◆ WORK ITEM:
Copy exactly the lines of the material below that run from the one containing "def execQuiesce (r" through the one containing "s.run (groupMarker port.val bs now)". Copy no other lines.

◆ PROVIDED RECORDS:
/-- UCIE_RETRAIN_DONE (R23). -/
def execUcieRetrainDone (link : Fin 96) (rate : Nat) (now : Time) (s : State) : Host.Outcome State Fault Refusal :=
  s.run (ucieRetrainDone link.val rate now)

/-- ONPKG_HALYARD_POST (R28). -/
def execOnpkgHalyardPost (kind : Nat) (dies clusters : BitVec 8) (payload : List Byte) (now : Time) (s : State) : Host.Outcome State Fault
    Refusal :=
  s.run (onpkgHalyardPost kind dies clusters payload now)

/-- ONPKG_HALYARD_DELIVER (R27). -/
def execOnpkgHalyardDeliver (core : Fin 512) (now : Time) (s : State) : Host.Outcome State Fault Refusal :=
  s.run (onpkgHalyardDeliver core.val now)

/-- ONPKG_HALYARD_ACK (R28). -/
def execOnpkgHalyardAck (seq : BitVec 32) (cluster : Fin 64) (now : Time) (s : State) : Host.Outcome State Fault Refusal :=
  s.run (onpkgHalyardAck seq cluster.val now)

/-- QUIESCE (R39). -/
def execQuiesce (r : BitVec 32) (now : Time) (s : State) : Host.Outcome State Fault Refusal :=
  s.run (quiesce r now)

/-- RESUME (R39). -/
def execResume (r : BitVec 32) (now : Time) (s : State) : Host.Outcome State Fault Refusal :=
  s.run (resume r now)

/-- RESET_RETAIN (R39). -/
def execResetRetain (r : BitVec 32) (now : Time) (s : State) : Host.Outcome State Fault Refusal :=
  s.run (resetRetain r now)

/-- RESET_CLEAR (R39). -/
def execResetClear (r : BitVec 32) (value : Nat) (now : Time) (s : State) : Host.Outcome State Fault Refusal :=
  s.run (resetClear r value now)

/-- POWER_REQ_WRITE (R41). -/
def execPowerReqWrite (r : BitVec 32) (w : Nat) (now : Time) (s : State) : Host.Outcome State Fault Refusal :=
  s.run (powerReqWrite r w now)

/-- LINK_DATA_FRAME (R319). -/
def execLinkDataFrame (port : Fin 32) (bs : List Byte) (now : Time) (s : State) : Host.Outcome State Fault Refusal :=
  s.run (linkDataFrame port.val bs now)

/-- LINK_IDLE_FRAME (R319). -/
def execLinkIdleFrame (port : Fin 32) (bs : List Byte) (now : Time) (s : State) : Host.Outcome State Fault Refusal :=
  s.run (linkIdleFrame port.val bs now)

/-- GROUP_MARKER (R315). -/
def execGroupMarker (port : Fin 32) (bs : List Byte) (now : Time) (s : State) : Host.Outcome State Fault Refusal :=
  s.run (groupMarker port.val bs now)

/-- LINK_REPLAY_TIMEOUT (R320). -/
def execLinkReplayTimeout (port : Fin 32) (now : Time) (s : State) : Host.Outcome State Fault Refusal :=
  s.run (linkReplayTimeout port.val now)

/-- LANE_SER_WINDOW_END (R322). -/
def execLaneSerWindowEnd (port : Fin 32) (lanes : List (Nat × Nat)) (bad total : Nat) (now : Time) (s : State) : Host.Outcome State Fault
    Refusal :=
  s.run (laneSerWindowEnd port.val lanes bad total now)

/-- LINK_LOCK_LOST (R323). -/
def execLinkLockLost (port : Fin 32) (now : Time) (s : State) : Host.Outcome State Fault Refusal :=
  s.run (linkLockLost port.val now)

/-- PEER_SIGNAL_DETECT (R324). -/
def execPeerSignalDetect (port : Fin 32) (now : Time) (s : State) : Host.Outcome State Fault Refusal :=
  s.run (peerSignalDetect port.val now)

/-- EQUALIZE_DONE (R324). -/
def execEqualizeDone (port : Fin 32) (ok : Bool) (now : Time) (s : State) : Host.Outcome State Fault Refusal :=
  s.run (equalizeDone port.val ok now)

/-- LANE_TEST_DONE (R324). -/
def execLaneTestDone (port : Fin 32) (own peer : BitVec 4) (now : Time) (s : State) : Host.Outcome State Fault Refusal :=
  s.run (laneTestDone port.val own peer now)

/-- IDENT (R326). -/
def execIdent (port : Fin 32) (b : Ident) (now : Time) (s : State) : Host.Outcome State Fault Refusal :=
  s.run (ident port.val b now)

/-- IDENT_RESEND (R335). -/
def execIdentResend (port : Fin 32) (now : Time) (s : State) : Host.Outcome State Fault Refusal :=
  s.run (identResend port.val now)

/-- KEY_AGREE_DONE (R332). -/
def execKeyAgreeDone (port : Fin 32) (now : Time) (s : State) : Host.Outcome State Fault Refusal :=
  s.run (keyAgreeDone port.val now)

/-- LINK_RETRY_TIMEOUT (R324). -/
def execLinkRetryTimeout (port : Fin 32) (now : Time) (s : State) : Host.Outcome State Fault Refusal :=
  s.run (linkRetryTimeout port.val now)

/-- RETRAIN_REQ (R328). -/
def execRetrainReq (port : Fin 32) (serial : BitVec 64) (reason : Nat) (now : Time) (s : State) : Host.Outcome State Fault Refusal :=
  s.run (retrainReq port.val serial reason now)

/-- RETRAIN_ACCEPT (R328). -/
def execRetrainAccept (port : Fin 32) (group : BitVec 32) (now : Time) (s : State) : Host.Outcome State Fault Refusal :=
  s.run (retrainAccept port.val group now)

/-- RETRAIN_REQ_RESEND (R328). -/
def execRetrainReqResend (port : Fin 32) (now : Time) (s : State) : Host.Outcome State Fault Refusal :=
  s.run (retrainReqResend port.val now)

/-- RETRAIN_SWITCH_GROUP (R328). -/
def execRetrainSwitchGroup (port : Fin 32) (group : BitVec 32) (now : Time) (s : State) : Host.Outcome State Fault Refusal :=
  s.run (retrainSwitchGroup port.val group now)

/-- RETRAIN_DONE (R325). -/
def execRetrainDone (port : Fin 32) (now : Time) (s : State) : Host.Outcome State Fault Refusal :=
  s.run (retrainDone port.val now)

/-- WIDTH_PROPOSE (R330). -/
def execWidthPropose (port : Fin 32) (lanes : BitVec 4) (now : Time) (s : State) : Host.Outcome State Fault Refusal :=
  s.run (widthPropose port.val lanes now)

/-- WIDTH_ACCEPT (R330). -/
def execWidthAccept (port : Fin 32) (lanes : BitVec 4) (group : BitVec 32) (now : Time) (s : State) : Host.Outcome State Fault Refusal :=
  s.run (widthAccept port.val lanes group now)

/-- WIDTH_SWITCH_GROUP (R330). -/
def execWidthSwitchGroup (port : Fin 32) (group : BitVec 32) (now : Time) (s : State) : Host.Outcome State Fault Refusal :=
  s.run (widthSwitchGroup port.val group now)

/-- LINK_CMD_RETRAIN (R338). -/
def execLinkCmdRetrain (port : Fin 32) (now : Time) (s : State) : Host.Outcome State Fault Refusal :=
  s.run (linkCmdRetrain port.val now)

/-- LINK_CMD_FULL_TRAIN (R338). -/
def execLinkCmdFullTrain (port : Fin 32) (now : Time) (s : State) : Host.Outcome State Fault Refusal :=
  s.run (linkCmdFullTrain port.val now)

/-- LINK_CMD_DISABLE (R338). -/
def execLinkCmdDisable (port : Fin 32) (now : Time) (s : State) : Host.Outcome State Fault Refusal :=
  s.run (linkCmdDisable port.val now)

/-- LINK_CMD_ENABLE (R338). -/
def execLinkCmdEnable (port : Fin 32) (now : Time) (s : State) : Host.Outcome State Fault Refusal :=
  s.run (linkCmdEnable port.val now)

/-- BEACON (R336). -/
def execBeacon (port : Fin 32) (bseq : BitVec 16) (ttx : Time) (echoSeq : BitVec 16) (echoRx : Time) (root : BitVec 14) (hops : BitVec 8)
    (wraps : BitVec 16) (now : Time) (s : State) : Host.Outcome State Fault Refusal :=
  s.run (beacon port.val bseq ttx echoSeq echoRx root hops wraps now)

/-- BEACON_SEND (R335). -/
def execBeaconSend (port : Fin 32) (now : Time) (s : State) : Host.Outcome State Fault Refusal :=
  s.run (beaconSend port.val now)

/-- SEAL (R337). -/
def execSealFrame (port : Fin 32) (epoch : Nat) (cfg link : BitVec 384) (ttx now : Time) (s : State) : Host.Outcome State Fault Refusal :=
  s.run (sealFrame port.val epoch cfg link ttx now)

/-- SEAL_SEND (R335). -/
def execSealSend (port : Fin 32) (now : Time) (s : State) : Host.Outcome State Fault Refusal :=
  s.run (sealSend port.val now)

/-- SWITCH_CYCLE (R350). -/
def execSwitchCycle (die : Fin 8) (slots : BitVec 4) (now : Time) (s : State) : Host.Outcome State Fault Refusal :=
  s.run (switchCycle die.val slots now)

/-- INJECTION_PROMOTE (R351). -/
def execInjectionPromote (die : Fin 8) (now : Time) (s : State) : Host.Outcome State Fault Refusal :=
  s.run (injectionPromote die.val now)

/-- EGRESS_POST (R357). -/
def execEgressPost (die : Fin 8) (now : Time) (s : State) : Host.Outcome State Fault Refusal :=
  s.run (egressPost die.val now)

/-- BEAD (R358). -/
def execBead (packet : Packet) (now : Time) (s : State) : Host.Outcome State Fault Refusal :=
  s.run (bead packet now)

/-- LINE_WB (R270). -/
def execLineWb (packet : Packet) (now : Time) (s : State) : Host.Outcome State Fault Refusal :=
  s.run (lineWb packet now)

/-- READ_REQ (R358). -/
def execReadReq (packet : Packet) (now : Time) (s : State) : Host.Outcome State Fault Refusal :=
  s.run (readReq packet now)

/-- READ_RESP (R364). -/
def execReadResp (packet : Packet) (now : Time) (s : State) : Host.Outcome State Fault Refusal :=
  s.run (readResp packet now)

/-- PKT_SIGNAL (R230). -/
def execPktSignal (packet : Packet) (now : Time) (s : State) : Host.Outcome State Fault Refusal :=
  s.run (pktSignal packet now)

/-- PAIR_ACK (R360). -/
def execPairAck (packet : Packet) (now : Time) (s : State) : Host.Outcome State Fault Refusal :=
  s.run (pairAck packet now)

/-- PAIR_LOSS (R361). -/
def execPairLoss (packet : Packet) (now : Time) (s : State) : Host.Outcome State Fault Refusal :=
  s.run (pairLoss packet now)

/-- PAIR_SKIP (R361). -/
def execPairSkip (packet : Packet) (now : Time) (s : State) : Host.Outcome State Fault Refusal :=
  s.run (pairSkip packet now)

/-- REFUSE (R261). -/
def execRefuse (packet : Packet) (now : Time) (s : State) : Host.Outcome State Fault Refusal :=
  s.run (refuseRx packet now)

/-- MGMT (R514). -/
def execMgmt (packet : Packet) (env : WriteEnv) (now : Time) (s : State) : Host.Outcome State Fault Refusal :=
  s.run (mgmt packet env now)

/-- HALYARD (R368). -/
def execHalyard (at' : Option (Fin 8 × Fin 7)) (packet : Packet) (now : Time) (s : State) : Host.Outcome State Fault Refusal :=
  s.run (halyard (at'.map (fun q => (q.1.val, q.2.val))) packet now)

/-- PAIR_ACK_SEND (R360). -/
def execPairAckSend (module : BitVec 14) (now : Time) (s : State) : Host.Outcome State Fault Refusal :=
  s.run (pairAckSend module now)

/-- PAIR_ACK_REPEAT (R360). -/
def execPairAckRepeat (module : BitVec 14) (now : Time) (s : State) : Host.Outcome State Fault Refusal :=
  s.run (pairAckRepeat module now)

/-- PAIR_GAP_LOST (R361). -/
def execPairGapLost (module : BitVec 14) (now : Time) (s : State) : Host.Outcome State Fault Refusal :=
  s.run (pairGapLost module now)

/-- SOURCE_LOSS_DECLARE (R362). -/
def execSourceLossDeclare (module : BitVec 14) (now : Time) (s : State) : Host.Outcome State Fault Refusal :=
  s.run (sourceLossDeclare module now)

/-- RECV_TIMEOUT (R364). -/
def execRecvTimeout (core : Fin 512) (id : Nat) (now : Time) (s : State) : Host.Outcome State Fault Refusal :=
  s.run (recvTimeout core.val id now)

/-- ROUTE_STAGE (R365). -/
def execRouteStage (die : Fin 8) (table : List Byte) (now : Time) (s : State) : Host.Outcome State Fault Refusal :=
  s.run (routeStage die.val table now)

/-- ROUTE_ARM_TIME (R365). -/
def execRouteArmTime (t now : Time) (s : State) : Host.Outcome State Fault Refusal :=
  s.run (routeArmTime t now)

/-- EPOCH_SWITCH (R365). -/
def execEpochSwitch (now : Time) (s : State) : Host.Outcome State Fault Refusal :=
  s.run (epochSwitch now)

/-- EPOCH_RETIRE (R365). -/
def execEpochRetire (now : Time) (s : State) : Host.Outcome State Fault Refusal :=
  s.run (epochRetire now)

/-- HALYARD_GAP_REPAIR (R369). -/
def execHalyardGapRepair (h : Nat) (now : Time) (s : State) : Host.Outcome State Fault Refusal :=
  s.run (halyardGapRepair h now)

/-- HALYARD_REPAIR_REQUEST (R369). -/
def execHalyardRepairRequest (src : BitVec 14) (h : Nat) (first : BitVec 32) (count : Nat) (now : Time) (s : State) : Host.Outcome State
    Fault Refusal :=
  s.run (halyardRepairRequest src h first count now)

/-- FILL_REQ (R374). -/
def execFillReq (part : Fin 512) (req : List Byte) (now : Time) (s : State) : Host.Outcome State Fault Refusal :=
  s.run (fillReq part.val req now)

/-- JRN_REGION_WRITE (R381). -/
def execJrnRegionWrite (part : Fin 512) (base bytes : Word) (now : Time) (s : State) : Host.Outcome State Fault Refusal :=
  s.run (jrnRegionWrite part.val base bytes now)

/-- JRN_CMD_RECOVER (R388). -/
def execJrnCmdRecover (part : Fin 512) (now : Time) (s : State) : Host.Outcome State Fault Refusal :=
  s.run (jrnCmdRecover part.val now)

/-- JOURNAL_DECIDE (R389). -/
def execJournalDecide (part : Fin 512) (now : Time) (s : State) : Host.Outcome State Fault Refusal :=
  s.run (journalDecide part.val now)

/-- JOURNAL_FINISH (R388). -/
def execJournalFinish (part : Fin 512) (now : Time) (s : State) : Host.Outcome State Fault Refusal :=
  s.run (journalFinish part.val now)

/-- DIGEST_COMPARE (R393). -/
def execDigestCompare (part : Fin 512) (answers : List (BitVec 14 × Option Word)) (now : Time) (s : State) : Host.Outcome State Fault
    Refusal :=
  s.run (digestCompare part.val answers now)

◆ PROBLEM SOLUTION:
def execQuiesce (r : BitVec 32) (now : Time) (s : State) : Host.Outcome State Fault Refusal :=
  s.run (quiesce r now)

/-- RESUME (R39). -/
def execResume (r : BitVec 32) (now : Time) (s : State) : Host.Outcome State Fault Refusal :=
  s.run (resume r now)

/-- RESET_RETAIN (R39). -/
def execResetRetain (r : BitVec 32) (now : Time) (s : State) : Host.Outcome State Fault Refusal :=
  s.run (resetRetain r now)

/-- RESET_CLEAR (R39). -/
def execResetClear (r : BitVec 32) (value : Nat) (now : Time) (s : State) : Host.Outcome State Fault Refusal :=
  s.run (resetClear r value now)

/-- POWER_REQ_WRITE (R41). -/
def execPowerReqWrite (r : BitVec 32) (w : Nat) (now : Time) (s : State) : Host.Outcome State Fault Refusal :=
  s.run (powerReqWrite r w now)

/-- LINK_DATA_FRAME (R319). -/
def execLinkDataFrame (port : Fin 32) (bs : List Byte) (now : Time) (s : State) : Host.Outcome State Fault Refusal :=
  s.run (linkDataFrame port.val bs now)

/-- LINK_IDLE_FRAME (R319). -/
def execLinkIdleFrame (port : Fin 32) (bs : List Byte) (now : Time) (s : State) : Host.Outcome State Fault Refusal :=
  s.run (linkIdleFrame port.val bs now)

/-- GROUP_MARKER (R315). -/
def execGroupMarker (port : Fin 32) (bs : List Byte) (now : Time) (s : State) : Host.Outcome State Fault Refusal :=
  s.run (groupMarker port.val bs now)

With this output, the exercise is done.